Después de Semana Santa, mis padres vinieron a buscarme. Mi parto coincidía con la luna llena. Me llevaron al hospital de Camden. Debido a mi soltería, las enfermeras fueron extremadamente crueles e indiferentes y me dejaron en una camilla durante varias horas antes de informar al médico de que estaba de parto. Se burlaron de mí por mi pinta de beatnik y mi conducta inmoral. Me llamaron «hija de Drácula» y amenazaron con cortarme la larga melena negra. Cuando llegó el médico, se enfadó mucho. Lo oí gritar a las enfermeras que el niño venía de nalgas y no deberían haberme dejado sola. Mientras tenía fuertes contracciones, por una ventana abierta oí a niños cantando a cappella. Armonía a cuatro voces en las calles de Camden, Nueva Jersey. Cuando la anestesia me hizo efecto, lo último que recuerdo es la cara de preocupación del médico y los susurros de sus ayudantes.

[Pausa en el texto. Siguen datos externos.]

-- ==== Sys2Proof/Laws/Insert.lean ====
section
/-! SUPPORT. What Insert can do (R152): it extends the tree by one code's path, keeps every other path, and keeps the
arena well formed (R61). -/

namespace Sys2Proof.Machine

variable {cfg : Config} {sym len code : Word}

/-! ### Extending an arena -/

/-- `a'` is `a` with more nodes and more children: nodes keep their leaf word and their children, nodes with a symbol
are unchanged, and a child that was not there is a new node. -/
structure Extends (a a' : List Node) : Prop where
  length : a.length ≤ a'.length
  keep : ∀ (k : Nat) (nd : Node), a[k]? = some nd → ∃ nd', a'[k]? = some nd' ∧ nd'.leaf = nd.leaf ∧
    (∀ b, nd.child b ≠ nil32 → nd'.child b = nd.child b) ∧ (nd.leaf ≠ undefinedLeaf → nd' = nd)
  fresh : ∀ (k : Nat) (nd nd' : Node) (b : Bool), a[k]? = some nd → a'[k]? = some nd' →
    nd'.child b = nd.child b ∨ a.length ≤ (nd'.child b).toNat

theorem Extends.refl (a : List Node) : Extends a a where
  length := Nat.le_refl _
  keep := fun _ nd h => ⟨nd, h, rfl, fun _ _ => rfl, fun _ => rfl⟩
  fresh := fun k nd nd' b h h' => .inl (by rw [h] at h'; cases h'; rfl)

theorem Extends.trans {a a' a'' : List Node} (h : Extends a a') (h' : Extends a' a'') : Extends a a'' where
  length := Nat.le_trans h.length h'.length
  keep := by
    intro k nd hk
    obtain ⟨nd', hk', hl, hb, hs⟩ := h.keep k nd hk
    obtain ⟨nd'', hk'', hl', hb', hs'⟩ := h'.keep k nd' hk'
    refine ⟨nd'', hk'', hl'.trans hl, ?_, ?_⟩
    · intro b hn
      rw [hb' b (by rw [hb b hn]; exact hn), hb b hn]
    · intro hn
      rw [hs' (by rw [hl]; exact hn), hs hn]
  fresh := by
    intro k nd nd'' b hk hk''
    obtain ⟨nd', hk', -⟩ := h.keep k nd hk
    rcases h'.fresh k nd' nd'' b hk' hk'' with h1 | h1
    · rcases h.fresh k nd nd' b hk hk' with h2 | h2
      · exact .inl (h1.trans h2)
      · exact .inr (by rw [h1]; exact h2)
    · exact .inr (Nat.le_trans h.length h1)

/-- A path stays a path. -/
theorem Extends.walk {a a' : List Node} (h : Extends a a') {bs : List Bool} {k k' : Nat}
    (hw : walk a bs k = some k') : walk a' bs k = some k' := by
  induction bs generalizing k with
  | nil => exact hw
  | cons b bs ih =>
    obtain ⟨nd, hk, hb, hw⟩ := walk_cons.1 hw
    obtain ⟨nd', hk', -, hc, -⟩ := h.keep k nd hk
    exact walk_cons.2 ⟨nd', hk', by rw [hc b hb]; exact hb, by rw [hc b hb]; exact ih hw⟩

/-- A code stays decodable. -/
theorem Extends.leadsTo {a a' : List Node} (h : Extends a a') {bs : List Bool} {w : Word}
    (hl : leadsTo a bs w) : leadsTo a' bs w := by
  obtain ⟨k, nd, hw, hk, hc, rfl, hu⟩ := hl
  obtain ⟨nd', hk', -, -, hs⟩ := h.keep k nd hk
  have := hs hu
  subst this
  exact ⟨k, nd', h.walk hw, hk', hc, rfl, hu⟩
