/-- Settles O4: each word is that of a legal command, so the round trip of O1 gives the command. -/
theorem writtenOutWordsDecode : Obligations.WrittenOutWordsDecode := by
  have decoded : ∀ (i : Instr) (cw : Word), i.wellFormed 1025 = true → encode i = cw → decode 1025 cw = .ok i := by
    rintro i _ hwf rfl
    exact encodeThenDecodeGivesTheCommand 1025 i hwf
  exact ⟨decoded _ _ (by decide) (by decide), decoded _ _ (by decide) (by decide), decoded _ _ rfl (by decide),
    decoded _ _ rfl (by decide), decoded _ _ rfl (by decide), decoded _ _ rfl (by decide)⟩

end Sys2Proof
end

section
/-! What a command leaves unchanged (R32, R36, R37, R42, R43, R49 to R60), said once for all 16, and what an error
changes (R204, R205, R217). -/

namespace Sys2Proof.Machine

variable {s t : State} {i : Instr} {p : Fin 3} {out : PlaneOut} {e : Raise}

/-! ### The samples of a plane and the bytes they take -/

/-- PlaneBody stages ROWS rows of COLS samples (R176). -/
theorem planeBody_shape (h : planeBody s p = .ok out) :
    out.samples.length = s.rows.toNat ∧ ∀ r ∈ out.samples, r.length = s.cols.toNat := by
  obtain ⟨-, -, -, hrows⟩ := planeBody_eq_ok.1 h
  exact decodeRows_shape hrows

/-- Publishing a plane changes no byte but those of its samples (R178). -/
theorem commitRows_read_of_not_sampleByte (h : planeBody s p = .ok out) {a : Nat} (ha : ¬ sampleByte s p a)
    (obuf : Memory 8) : (commitRows s.stride.toNat p 0 out.samples obuf).read a = obuf.read a := by
  obtain ⟨hlen, hcols⟩ := planeBody_shape h
  refine commitRows_out hcols fun row col hrow hcol => ?_
  rw [Nat.zero_add]
  exact ⟨fun e => ha ⟨row, col, hlen ▸ hrow, hcol, .inl e⟩, fun e => ha ⟨row, col, hlen ▸ hrow, hcol, .inr e⟩⟩

/-! ### The frame of every command -/

/-- What command `i` keeps from `s` to `t`. -/
structure CommandFrame (i : Instr) (s t : State) : Prop where
  cfg : t.cfg = s.cfg
  ibuf : t.ibuf = s.ibuf
  ctab : t.ctab = s.ctab
  host : t.host = s.host
  bus : t.bus = s.bus
  hostRegisters : i ≠ .reset →
    t.eie = s.eie ∧ t.a0 = s.a0 ∧ t.a1 = s.a1 ∧ t.blen = s.blen ∧ t.cols = s.cols ∧ t.rows = s.rows ∧
    t.stride = s.stride ∧ t.pbase = s.pbase ∧ t.seed = s.seed ∧ t.psize = s.psize
  addresses : i ≠ .reset → i ≠ .plAddr → t.pavalid = s.pavalid ∧ t.paddr = s.paddr
  flags : i ≠ .reset → i ≠ .errAck → t.lost = s.lost ∧ (s.err = true → t.err = true)
  record : i ≠ .reset → t.record ≠ s.record → t.err = true
  res : (∀ n, i ≠ .bsRead n) → (∀ n, i ≠ .bsPeek n) → i ≠ .bsAtEnd → (∀ k, i ≠ .htBuild k) → i ≠ .htDecode →
    i ≠ .plResid → i ≠ .reset → t.res = s.res
  bpos : (∀ o, i ≠ .bsOpen o) → i ≠ .bsSeek → (∀ n, i ≠ .bsRead n) → i ≠ .htDecode → i ≠ .plResid →
    (∀ p, i ≠ .plDecode p) → i ≠ .plDecodeAll → i ≠ .reset → t.bpos = s.bpos
  window : (∀ o, i ≠ .bsOpen o) → (∀ p, i ≠ .plDecode p) → i ≠ .plDecodeAll → i ≠ .reset →
    t.blim = s.blim ∧ t.order = s.order
  arena : i ≠ .htClear → (∀ k n, i ≠ .htInsert k n) → (∀ k, i ≠ .htBuild k) → (∀ p, i ≠ .plDecode p) →
    i ≠ .plDecodeAll → i ≠ .reset → t.arena = s.arena
  samples : ∀ a, (∀ p, i = .plDecode p ∨ i = .plDecodeAll → ¬ sampleByte s p a) → t.obuf.read a = s.obuf.read a
  obuf : (∀ p, i ≠ .plDecode p) → i ≠ .plDecodeAll → t.obuf = s.obuf

/-- An error keeps everything but ERR and the record (R204). -/
theorem CommandFrame.takeError (i : Instr) (s : State) (e : Raise) : CommandFrame i s (s.takeError e) := by
  constructor <;> simp
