/-- R196, R220: `done()` returns whether the state is `Idle` and writes nothing else. From handler context it is made inside an invocation, which
is entered by taking the event and goes on to its return as if no call were made. The model's choices: the field that holds what it returns (log
14), and that a handler's call stands at the invocation's entry (log 31). -/
def Obligations.DoneReportsIdle : Prop :=
  ∀ (s : State) (rest : List Move), s.M.fault = none →
    (s.env.agenda = .host .done :: rest → s.host.pending = none → s.P.wakeStatus &&& s.env.params.sleepBits = 0#16 →
      step s = .next { s with
        host := { s.host with result := .isIdle (decide (s.S.state = Config.idleCode)) }
        env := { s.env with agenda := rest } }) ∧
    (s.env.agenda = .handler (some .done) :: rest → s.E.flag = true → s.P.gie = true →
      step s = step { s with
        host := { s.host with result := .isIdle (decide (s.S.state = Config.idleCode)) }
        env := { s.env with agenda := .handler none :: rest } } ∧
      ∃ t, step s = .next t ∧ t.host = { s.host with result := .isIdle (decide (s.S.state = Config.idleCode)) } ∧
        t.env = { s.env with agenda := rest } ∧ (t.M.fault = none → t.E.flag = false))

/-- R72, R198, R256: a host write into the command or receive region while a transaction is active raises `CommandRegionWritten`; a host write in
`Idle` changes exactly its byte, with or without installed regions; and a write outside both regions while a transaction is active is no move of
the host's, and passes (the model's choice, log 5; what counts as during a transaction, log 32). -/
def Obligations.HostWriteRule : Prop :=
  ∀ (s : State) (a : Addr) (v : Byte) (rest : List Move), s.M.fault = none →
    s.env.agenda = .host (.writeByte a v) :: rest → s.host.pending = none →
    s.P.wakeStatus &&& s.env.params.sleepBits = 0#16 →
    (s.S.state ≠ Config.idleCode →
      ((∃ c, s.M.cmdRegion = some c ∧ c.base.toNat ≤ a.toNat ∧ a.toNat < c.base.toNat + 2 * c.count.toNat) ∨
        (∃ r, s.M.rxRegion = some r ∧ r.base.toNat ≤ a.toNat ∧ a.toNat < r.base.toNat + r.cap)) →
      step s = .next { s with
        M := { s.M with fault := some (.commandRegionWritten a) }, env := { s.env with agenda := rest } }) ∧
    (s.S.state ≠ Config.idleCode →
      (∀ c, s.M.cmdRegion = some c → a.toNat < c.base.toNat ∨ c.base.toNat + 2 * c.count.toNat ≤ a.toNat) →
      (∀ r, s.M.rxRegion = some r → a.toNat < r.base.toNat ∨ r.base.toNat + r.cap ≤ a.toNat) →
      step s = .next { s with env := { s.env with agenda := rest } }) ∧
    (s.S.state = Config.idleCode →
      ∃ m, step s = .next { s with mem := m, env := { s.env with agenda := rest } } ∧
        (Memory.wf s.mem = true → Memory.readByte m a = v) ∧ ∀ b, b ≠ a → Memory.readByte m b = Memory.readByte s.mem b)

/-- R73, R198, R221: a host read, of any byte in `Idle` and of the receive buffer during a transaction, has no side effect; a host write of the
interrupt enable and entering sleep change just that. The field that holds what a read returns is the model's (log 14), and so are the
reading of the sleep bits and that the host may set any bits on entering sleep (log 13). -/
def Obligations.HostReadAndPlatformMoves : Prop :=
  ∀ (s : State) (rest : List Move), s.M.fault = none → s.host.pending = none →
    s.P.wakeStatus &&& s.env.params.sleepBits = 0#16 →
    (∀ a, s.env.agenda = .host (.readByte a) :: rest →
      (s.S.state = Config.idleCode ∨ ∃ r, s.M.rxRegion = some r ∧ r.base.toNat ≤ a.toNat ∧ a.toNat < r.base.toNat + r.cap) →
      step s = .next { s with
        host := { s.host with result := .byte (Memory.readByte s.mem a) }, env := { s.env with agenda := rest } }) ∧
    (∀ b, s.env.agenda = .host (.setGie b) :: rest →
      step s = .next { s with P := { s.P with gie := b }, env := { s.env with agenda := rest } }) ∧
    (∀ bits, s.env.agenda = .host (.sleep bits) :: rest →
      step s = .next { s with
        P := { s.P with wakeStatus := s.P.wakeStatus ||| bits }, env := { s.env with agenda := rest } })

Mi hijo nació en el aniversario del bombardeo de Guernica. Recuerdo que pensé en el cuadro, una mujer que llora con su hijo muerto en brazos. Aunque mis brazos estarían vacíos y había llorado, mi hijo viviría, estaba sano y cuidarían bien de él. Confiaba y creía en aquello con toda mi alma.
El día de los Caídos cogí un autobús a Filadelfia para visitar la estatua de Juana de Arco próxima al Museo de Arte. No había ido a verla en mi primera visita a Filadelfia cuando era pequeña. Qué hermosa estaba a lomos de su caballo, alzando su estandarte hacia el sol, una adolescente que restituyó en el trono a su rey encarcelado solo para ser traicionada y quemada en la hoguera ese mismo día. La joven Juana de Arco, a quien yo había conocido a través de los libros, y el hijo a quien no conocería jamás. Prometí a los dos que haría algo con mi vida y cogí el autobús de vuelta, parándome en Camden para comprarme una larga gabardina gris en la tienda de beneficencia de Goodwill Industries.